## Supplied material
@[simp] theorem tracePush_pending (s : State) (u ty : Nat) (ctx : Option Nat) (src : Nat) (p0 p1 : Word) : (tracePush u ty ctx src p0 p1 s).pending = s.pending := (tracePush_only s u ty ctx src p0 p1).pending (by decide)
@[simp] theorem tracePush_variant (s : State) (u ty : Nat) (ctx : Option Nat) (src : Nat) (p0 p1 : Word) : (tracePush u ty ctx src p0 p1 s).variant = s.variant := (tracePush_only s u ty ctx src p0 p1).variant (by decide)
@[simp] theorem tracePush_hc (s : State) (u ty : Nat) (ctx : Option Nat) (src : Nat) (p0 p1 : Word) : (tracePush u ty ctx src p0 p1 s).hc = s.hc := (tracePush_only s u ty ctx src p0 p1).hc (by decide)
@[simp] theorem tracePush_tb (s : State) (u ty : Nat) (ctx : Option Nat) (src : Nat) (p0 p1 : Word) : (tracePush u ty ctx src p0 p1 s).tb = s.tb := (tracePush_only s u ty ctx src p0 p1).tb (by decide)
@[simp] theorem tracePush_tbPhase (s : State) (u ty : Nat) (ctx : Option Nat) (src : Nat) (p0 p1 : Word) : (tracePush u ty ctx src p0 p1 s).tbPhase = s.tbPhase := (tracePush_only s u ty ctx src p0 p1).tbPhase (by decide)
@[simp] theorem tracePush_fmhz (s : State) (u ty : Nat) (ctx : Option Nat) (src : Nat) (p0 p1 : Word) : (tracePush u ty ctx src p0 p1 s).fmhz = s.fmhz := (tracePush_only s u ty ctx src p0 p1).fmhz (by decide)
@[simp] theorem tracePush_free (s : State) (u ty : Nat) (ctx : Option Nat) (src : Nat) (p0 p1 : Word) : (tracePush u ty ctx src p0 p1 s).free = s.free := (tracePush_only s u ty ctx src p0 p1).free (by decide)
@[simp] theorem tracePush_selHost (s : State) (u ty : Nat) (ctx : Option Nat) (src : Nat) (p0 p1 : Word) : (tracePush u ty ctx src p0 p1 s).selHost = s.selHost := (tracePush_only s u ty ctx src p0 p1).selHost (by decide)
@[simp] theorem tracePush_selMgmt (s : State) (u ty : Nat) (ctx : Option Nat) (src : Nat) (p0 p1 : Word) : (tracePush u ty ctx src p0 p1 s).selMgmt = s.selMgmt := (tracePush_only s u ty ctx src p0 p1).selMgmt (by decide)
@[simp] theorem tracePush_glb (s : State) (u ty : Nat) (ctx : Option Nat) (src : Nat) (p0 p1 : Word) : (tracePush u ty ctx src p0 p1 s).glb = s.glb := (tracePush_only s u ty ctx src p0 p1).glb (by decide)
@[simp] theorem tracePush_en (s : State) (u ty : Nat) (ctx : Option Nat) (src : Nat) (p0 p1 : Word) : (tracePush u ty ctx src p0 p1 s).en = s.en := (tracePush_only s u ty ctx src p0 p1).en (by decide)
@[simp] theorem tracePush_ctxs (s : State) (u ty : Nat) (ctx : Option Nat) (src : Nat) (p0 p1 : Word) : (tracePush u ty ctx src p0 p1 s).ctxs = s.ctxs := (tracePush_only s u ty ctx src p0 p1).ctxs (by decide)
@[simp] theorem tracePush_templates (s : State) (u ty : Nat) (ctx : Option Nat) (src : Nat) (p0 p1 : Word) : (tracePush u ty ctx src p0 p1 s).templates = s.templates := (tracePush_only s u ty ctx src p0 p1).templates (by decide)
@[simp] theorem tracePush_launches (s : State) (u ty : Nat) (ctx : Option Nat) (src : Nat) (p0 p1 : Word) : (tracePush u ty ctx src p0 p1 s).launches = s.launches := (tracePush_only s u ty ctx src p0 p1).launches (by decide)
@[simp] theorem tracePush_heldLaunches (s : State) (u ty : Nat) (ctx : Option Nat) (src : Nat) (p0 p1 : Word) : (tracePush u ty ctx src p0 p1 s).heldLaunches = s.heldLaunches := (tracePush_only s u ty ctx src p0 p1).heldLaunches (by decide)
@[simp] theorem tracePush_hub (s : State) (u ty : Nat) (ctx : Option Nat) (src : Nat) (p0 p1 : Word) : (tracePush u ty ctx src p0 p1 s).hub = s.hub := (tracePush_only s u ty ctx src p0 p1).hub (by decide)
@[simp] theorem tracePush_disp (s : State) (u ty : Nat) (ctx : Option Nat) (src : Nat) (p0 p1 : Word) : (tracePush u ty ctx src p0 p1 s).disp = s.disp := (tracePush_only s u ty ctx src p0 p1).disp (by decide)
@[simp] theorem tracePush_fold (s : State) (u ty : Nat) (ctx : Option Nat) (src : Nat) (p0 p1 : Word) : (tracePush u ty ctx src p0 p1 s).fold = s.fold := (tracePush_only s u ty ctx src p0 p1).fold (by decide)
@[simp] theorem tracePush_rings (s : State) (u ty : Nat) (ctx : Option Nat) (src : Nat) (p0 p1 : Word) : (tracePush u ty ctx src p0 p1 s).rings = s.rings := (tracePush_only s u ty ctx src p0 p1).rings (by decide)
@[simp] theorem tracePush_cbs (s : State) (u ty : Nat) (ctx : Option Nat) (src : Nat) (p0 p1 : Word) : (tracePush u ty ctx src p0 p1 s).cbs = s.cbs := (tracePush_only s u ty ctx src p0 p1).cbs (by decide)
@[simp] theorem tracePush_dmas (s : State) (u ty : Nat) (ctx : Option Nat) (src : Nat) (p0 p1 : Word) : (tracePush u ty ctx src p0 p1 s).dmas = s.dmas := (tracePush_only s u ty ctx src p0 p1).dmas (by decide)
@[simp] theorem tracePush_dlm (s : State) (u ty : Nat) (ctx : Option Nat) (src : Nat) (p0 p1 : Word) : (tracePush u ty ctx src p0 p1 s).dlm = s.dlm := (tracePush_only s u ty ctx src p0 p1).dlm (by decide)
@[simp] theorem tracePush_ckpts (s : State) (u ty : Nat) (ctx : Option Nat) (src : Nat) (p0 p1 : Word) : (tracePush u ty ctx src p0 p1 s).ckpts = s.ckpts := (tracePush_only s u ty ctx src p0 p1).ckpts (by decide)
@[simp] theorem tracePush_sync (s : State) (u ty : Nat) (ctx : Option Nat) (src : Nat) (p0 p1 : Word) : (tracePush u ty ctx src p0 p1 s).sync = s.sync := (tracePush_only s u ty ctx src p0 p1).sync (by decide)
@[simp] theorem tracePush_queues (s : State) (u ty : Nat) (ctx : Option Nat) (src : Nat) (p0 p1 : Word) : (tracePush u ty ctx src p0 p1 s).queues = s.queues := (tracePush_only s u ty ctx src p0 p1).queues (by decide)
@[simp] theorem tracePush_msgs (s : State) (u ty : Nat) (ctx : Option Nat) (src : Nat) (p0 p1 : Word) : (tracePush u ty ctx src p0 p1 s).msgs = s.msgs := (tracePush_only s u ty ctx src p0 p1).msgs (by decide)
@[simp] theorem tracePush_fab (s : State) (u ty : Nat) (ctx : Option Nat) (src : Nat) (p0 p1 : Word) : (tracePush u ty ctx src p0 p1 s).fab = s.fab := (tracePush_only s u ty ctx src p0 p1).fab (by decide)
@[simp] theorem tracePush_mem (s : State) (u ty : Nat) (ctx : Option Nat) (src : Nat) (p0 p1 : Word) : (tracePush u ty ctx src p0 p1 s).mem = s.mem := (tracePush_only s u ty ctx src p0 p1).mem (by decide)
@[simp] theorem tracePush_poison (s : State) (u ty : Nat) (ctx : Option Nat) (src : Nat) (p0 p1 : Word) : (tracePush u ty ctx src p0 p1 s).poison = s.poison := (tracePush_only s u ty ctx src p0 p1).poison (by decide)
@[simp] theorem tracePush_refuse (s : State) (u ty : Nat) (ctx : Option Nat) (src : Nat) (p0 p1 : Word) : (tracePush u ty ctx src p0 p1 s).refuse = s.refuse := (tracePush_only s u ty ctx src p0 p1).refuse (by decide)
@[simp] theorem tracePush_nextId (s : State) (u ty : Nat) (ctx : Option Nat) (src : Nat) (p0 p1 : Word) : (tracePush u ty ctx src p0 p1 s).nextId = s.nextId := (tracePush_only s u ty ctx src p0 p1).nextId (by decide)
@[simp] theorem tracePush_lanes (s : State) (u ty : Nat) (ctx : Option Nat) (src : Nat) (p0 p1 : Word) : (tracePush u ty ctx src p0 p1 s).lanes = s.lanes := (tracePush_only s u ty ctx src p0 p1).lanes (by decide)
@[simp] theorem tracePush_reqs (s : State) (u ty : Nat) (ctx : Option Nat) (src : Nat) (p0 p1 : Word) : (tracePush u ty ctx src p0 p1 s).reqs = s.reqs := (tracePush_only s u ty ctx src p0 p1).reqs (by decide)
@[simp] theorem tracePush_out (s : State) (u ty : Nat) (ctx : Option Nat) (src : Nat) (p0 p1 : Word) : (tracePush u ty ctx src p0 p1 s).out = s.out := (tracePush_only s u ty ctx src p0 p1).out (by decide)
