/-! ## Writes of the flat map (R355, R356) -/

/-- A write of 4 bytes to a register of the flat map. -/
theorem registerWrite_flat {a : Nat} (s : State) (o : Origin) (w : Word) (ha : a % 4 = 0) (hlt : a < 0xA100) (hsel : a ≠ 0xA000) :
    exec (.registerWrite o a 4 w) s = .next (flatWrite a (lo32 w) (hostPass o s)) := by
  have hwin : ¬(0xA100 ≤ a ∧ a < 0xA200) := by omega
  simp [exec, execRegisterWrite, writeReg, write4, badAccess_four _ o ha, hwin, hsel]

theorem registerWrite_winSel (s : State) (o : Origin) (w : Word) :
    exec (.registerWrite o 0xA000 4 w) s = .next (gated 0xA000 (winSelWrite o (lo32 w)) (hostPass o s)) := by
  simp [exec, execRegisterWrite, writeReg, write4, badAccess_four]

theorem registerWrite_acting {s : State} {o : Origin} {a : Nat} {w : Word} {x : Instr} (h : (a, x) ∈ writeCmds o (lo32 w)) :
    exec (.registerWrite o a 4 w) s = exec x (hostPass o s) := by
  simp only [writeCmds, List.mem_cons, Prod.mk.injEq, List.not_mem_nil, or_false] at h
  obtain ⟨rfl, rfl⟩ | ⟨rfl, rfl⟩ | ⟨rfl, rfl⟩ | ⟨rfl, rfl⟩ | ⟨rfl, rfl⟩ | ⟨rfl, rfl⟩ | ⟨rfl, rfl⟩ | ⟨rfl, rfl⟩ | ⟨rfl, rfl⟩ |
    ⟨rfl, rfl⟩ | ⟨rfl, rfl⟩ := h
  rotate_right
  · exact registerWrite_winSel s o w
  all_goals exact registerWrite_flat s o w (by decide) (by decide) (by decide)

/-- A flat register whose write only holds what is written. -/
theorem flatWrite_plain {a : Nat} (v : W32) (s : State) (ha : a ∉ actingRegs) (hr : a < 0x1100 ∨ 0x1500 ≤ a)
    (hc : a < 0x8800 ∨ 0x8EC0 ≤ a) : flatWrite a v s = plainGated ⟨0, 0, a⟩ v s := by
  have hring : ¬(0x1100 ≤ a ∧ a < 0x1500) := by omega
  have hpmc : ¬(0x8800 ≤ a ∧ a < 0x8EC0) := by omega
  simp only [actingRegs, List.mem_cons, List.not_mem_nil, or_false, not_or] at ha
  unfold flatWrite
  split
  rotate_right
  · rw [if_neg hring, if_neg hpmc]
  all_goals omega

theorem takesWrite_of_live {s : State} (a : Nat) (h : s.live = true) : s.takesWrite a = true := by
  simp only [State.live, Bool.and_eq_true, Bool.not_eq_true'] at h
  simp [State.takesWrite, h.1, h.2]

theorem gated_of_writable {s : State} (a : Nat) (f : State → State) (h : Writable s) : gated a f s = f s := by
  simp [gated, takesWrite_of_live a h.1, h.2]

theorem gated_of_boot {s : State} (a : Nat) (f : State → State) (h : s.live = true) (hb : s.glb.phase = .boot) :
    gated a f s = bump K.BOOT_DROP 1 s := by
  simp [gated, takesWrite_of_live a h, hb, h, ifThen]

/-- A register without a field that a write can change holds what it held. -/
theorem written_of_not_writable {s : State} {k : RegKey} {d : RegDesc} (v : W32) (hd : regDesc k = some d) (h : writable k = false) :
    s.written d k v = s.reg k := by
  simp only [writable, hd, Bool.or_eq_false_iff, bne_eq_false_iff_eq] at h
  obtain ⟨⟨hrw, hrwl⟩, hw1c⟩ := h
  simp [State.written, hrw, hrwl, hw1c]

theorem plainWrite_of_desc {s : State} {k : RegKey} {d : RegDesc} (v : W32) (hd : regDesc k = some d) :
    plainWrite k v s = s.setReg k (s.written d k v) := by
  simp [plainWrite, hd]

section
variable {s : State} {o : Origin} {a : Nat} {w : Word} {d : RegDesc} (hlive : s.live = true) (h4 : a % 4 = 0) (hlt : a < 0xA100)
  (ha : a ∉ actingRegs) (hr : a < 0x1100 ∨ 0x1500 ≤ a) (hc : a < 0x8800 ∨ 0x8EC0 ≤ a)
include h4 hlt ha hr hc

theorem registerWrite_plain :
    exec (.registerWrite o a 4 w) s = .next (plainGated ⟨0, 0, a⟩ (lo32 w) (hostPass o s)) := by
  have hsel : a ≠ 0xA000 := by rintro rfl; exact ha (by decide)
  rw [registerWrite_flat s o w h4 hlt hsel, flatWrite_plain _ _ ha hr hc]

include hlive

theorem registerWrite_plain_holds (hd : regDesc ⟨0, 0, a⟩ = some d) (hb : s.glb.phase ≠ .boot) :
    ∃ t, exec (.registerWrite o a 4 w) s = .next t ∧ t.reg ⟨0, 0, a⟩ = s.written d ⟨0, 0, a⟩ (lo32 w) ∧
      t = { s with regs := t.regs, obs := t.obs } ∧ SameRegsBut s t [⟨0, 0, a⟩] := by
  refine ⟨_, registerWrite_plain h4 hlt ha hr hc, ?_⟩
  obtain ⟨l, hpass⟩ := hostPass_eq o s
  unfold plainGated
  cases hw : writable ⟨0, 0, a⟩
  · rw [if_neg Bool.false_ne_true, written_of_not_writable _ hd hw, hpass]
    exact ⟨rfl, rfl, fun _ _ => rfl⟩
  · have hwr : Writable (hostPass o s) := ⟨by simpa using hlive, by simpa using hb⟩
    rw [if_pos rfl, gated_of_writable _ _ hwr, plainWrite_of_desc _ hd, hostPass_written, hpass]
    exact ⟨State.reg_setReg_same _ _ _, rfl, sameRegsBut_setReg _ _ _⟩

--

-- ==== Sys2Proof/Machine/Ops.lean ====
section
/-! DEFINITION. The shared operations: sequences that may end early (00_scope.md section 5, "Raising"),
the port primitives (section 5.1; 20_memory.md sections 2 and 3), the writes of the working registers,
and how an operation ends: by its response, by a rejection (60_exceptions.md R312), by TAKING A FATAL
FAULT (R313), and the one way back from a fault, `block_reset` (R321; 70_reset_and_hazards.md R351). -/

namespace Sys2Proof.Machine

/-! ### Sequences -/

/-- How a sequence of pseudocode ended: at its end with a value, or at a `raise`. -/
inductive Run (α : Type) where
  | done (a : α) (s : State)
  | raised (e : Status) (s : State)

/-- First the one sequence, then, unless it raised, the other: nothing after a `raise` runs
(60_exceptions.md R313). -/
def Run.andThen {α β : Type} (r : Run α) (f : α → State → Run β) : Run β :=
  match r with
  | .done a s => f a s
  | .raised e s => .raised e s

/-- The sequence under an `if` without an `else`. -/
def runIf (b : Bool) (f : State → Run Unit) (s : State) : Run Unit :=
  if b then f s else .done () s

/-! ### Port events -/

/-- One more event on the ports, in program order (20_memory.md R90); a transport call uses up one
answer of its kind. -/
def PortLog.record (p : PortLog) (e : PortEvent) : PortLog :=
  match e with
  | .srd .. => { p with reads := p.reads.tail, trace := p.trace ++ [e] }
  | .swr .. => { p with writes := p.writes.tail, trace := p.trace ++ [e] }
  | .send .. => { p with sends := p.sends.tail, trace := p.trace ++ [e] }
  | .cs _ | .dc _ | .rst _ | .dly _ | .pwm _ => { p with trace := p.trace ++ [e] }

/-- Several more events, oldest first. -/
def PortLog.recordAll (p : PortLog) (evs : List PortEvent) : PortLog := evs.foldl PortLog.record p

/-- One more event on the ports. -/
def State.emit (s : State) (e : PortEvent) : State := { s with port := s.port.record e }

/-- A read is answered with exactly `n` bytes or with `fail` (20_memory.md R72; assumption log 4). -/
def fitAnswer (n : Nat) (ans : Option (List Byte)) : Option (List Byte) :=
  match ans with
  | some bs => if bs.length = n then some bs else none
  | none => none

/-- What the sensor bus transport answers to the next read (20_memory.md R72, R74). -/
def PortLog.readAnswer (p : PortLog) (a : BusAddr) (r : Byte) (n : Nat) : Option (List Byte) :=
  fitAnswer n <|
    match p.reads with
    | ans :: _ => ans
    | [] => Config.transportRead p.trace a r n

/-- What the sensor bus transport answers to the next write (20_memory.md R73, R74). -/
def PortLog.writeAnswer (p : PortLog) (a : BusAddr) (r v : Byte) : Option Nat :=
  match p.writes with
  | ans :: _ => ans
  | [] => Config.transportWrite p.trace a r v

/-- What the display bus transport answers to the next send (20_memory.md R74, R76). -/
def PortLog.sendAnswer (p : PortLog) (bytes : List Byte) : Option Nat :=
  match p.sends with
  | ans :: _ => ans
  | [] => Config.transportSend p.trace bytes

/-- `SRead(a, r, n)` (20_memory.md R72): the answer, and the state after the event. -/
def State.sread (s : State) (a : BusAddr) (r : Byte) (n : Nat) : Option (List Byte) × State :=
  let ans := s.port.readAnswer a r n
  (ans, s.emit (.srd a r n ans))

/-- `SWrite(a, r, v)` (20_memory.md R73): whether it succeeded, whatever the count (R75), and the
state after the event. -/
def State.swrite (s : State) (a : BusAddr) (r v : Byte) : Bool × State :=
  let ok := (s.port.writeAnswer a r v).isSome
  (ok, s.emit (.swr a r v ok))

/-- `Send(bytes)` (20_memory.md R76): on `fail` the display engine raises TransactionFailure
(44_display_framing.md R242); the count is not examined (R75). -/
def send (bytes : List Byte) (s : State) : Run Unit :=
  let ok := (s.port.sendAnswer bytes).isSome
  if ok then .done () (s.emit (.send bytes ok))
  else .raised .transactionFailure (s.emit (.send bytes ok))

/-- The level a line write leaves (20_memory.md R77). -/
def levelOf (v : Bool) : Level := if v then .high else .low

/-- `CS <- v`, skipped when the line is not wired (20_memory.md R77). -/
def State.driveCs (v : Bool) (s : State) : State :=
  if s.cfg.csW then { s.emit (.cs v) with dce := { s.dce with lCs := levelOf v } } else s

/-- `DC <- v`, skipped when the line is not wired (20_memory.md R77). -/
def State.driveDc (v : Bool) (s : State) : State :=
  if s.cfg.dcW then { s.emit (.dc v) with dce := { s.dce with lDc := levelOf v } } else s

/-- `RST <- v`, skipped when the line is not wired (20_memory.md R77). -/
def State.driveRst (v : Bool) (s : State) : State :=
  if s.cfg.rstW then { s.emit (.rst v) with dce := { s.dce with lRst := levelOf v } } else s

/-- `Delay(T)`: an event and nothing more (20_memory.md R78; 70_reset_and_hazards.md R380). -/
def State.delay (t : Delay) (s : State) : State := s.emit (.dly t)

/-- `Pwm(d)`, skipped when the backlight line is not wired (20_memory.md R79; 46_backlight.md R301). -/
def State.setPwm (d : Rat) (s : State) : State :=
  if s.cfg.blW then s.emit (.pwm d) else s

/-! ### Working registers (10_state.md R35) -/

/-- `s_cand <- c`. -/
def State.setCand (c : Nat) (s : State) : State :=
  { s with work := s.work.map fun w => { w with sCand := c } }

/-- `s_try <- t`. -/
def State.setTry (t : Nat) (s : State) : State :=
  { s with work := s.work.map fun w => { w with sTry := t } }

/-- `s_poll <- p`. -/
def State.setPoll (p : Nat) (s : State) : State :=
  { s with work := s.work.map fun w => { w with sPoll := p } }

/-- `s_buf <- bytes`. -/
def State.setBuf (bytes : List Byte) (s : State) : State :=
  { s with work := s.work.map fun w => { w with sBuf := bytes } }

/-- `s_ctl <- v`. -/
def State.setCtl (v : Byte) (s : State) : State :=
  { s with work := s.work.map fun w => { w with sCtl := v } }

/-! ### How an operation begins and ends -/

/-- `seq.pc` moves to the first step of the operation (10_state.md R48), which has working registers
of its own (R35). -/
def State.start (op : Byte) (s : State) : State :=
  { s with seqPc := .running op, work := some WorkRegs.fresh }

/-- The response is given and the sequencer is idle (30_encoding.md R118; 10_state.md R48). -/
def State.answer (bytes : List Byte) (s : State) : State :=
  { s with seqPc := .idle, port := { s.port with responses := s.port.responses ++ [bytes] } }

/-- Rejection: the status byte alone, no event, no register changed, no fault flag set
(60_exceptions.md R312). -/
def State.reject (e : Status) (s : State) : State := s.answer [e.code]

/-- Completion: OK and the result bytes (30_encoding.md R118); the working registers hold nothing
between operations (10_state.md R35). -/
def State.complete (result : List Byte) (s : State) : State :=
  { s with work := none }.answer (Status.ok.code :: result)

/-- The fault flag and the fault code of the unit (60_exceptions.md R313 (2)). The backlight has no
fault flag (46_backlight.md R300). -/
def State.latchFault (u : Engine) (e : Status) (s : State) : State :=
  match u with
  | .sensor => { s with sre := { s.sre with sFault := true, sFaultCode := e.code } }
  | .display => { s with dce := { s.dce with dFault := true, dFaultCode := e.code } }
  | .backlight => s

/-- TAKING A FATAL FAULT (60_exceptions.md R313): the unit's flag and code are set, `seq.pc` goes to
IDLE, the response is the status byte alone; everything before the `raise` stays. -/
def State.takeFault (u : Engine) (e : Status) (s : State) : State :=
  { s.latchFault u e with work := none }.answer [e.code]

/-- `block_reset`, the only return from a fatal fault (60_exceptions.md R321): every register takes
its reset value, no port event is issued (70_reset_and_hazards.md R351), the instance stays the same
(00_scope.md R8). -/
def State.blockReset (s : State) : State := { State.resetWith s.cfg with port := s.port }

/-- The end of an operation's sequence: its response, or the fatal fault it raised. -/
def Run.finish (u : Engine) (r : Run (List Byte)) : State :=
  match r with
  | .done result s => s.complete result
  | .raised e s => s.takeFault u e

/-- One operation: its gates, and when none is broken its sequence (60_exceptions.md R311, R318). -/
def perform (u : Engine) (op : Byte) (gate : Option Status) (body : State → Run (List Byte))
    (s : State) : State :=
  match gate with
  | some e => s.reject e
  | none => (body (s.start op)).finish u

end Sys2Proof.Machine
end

## Task statement
Please give back, exactly as it stands above, the stretch from the line with "cases hw : writable ⟨0, 0, a⟩" through the line with "simpa using hb⟩", and no line outside it.

## Result below
  cases hw : writable ⟨0, 0, a⟩
  · rw [if_neg Bool.false_ne_true, written_of_not_writable _ hd hw, hpass]
    exact ⟨rfl, rfl, fun _ _ => rfl⟩
  · have hwr : Writable (hostPass o s) := ⟨by simpa using hlive, by simpa using hb⟩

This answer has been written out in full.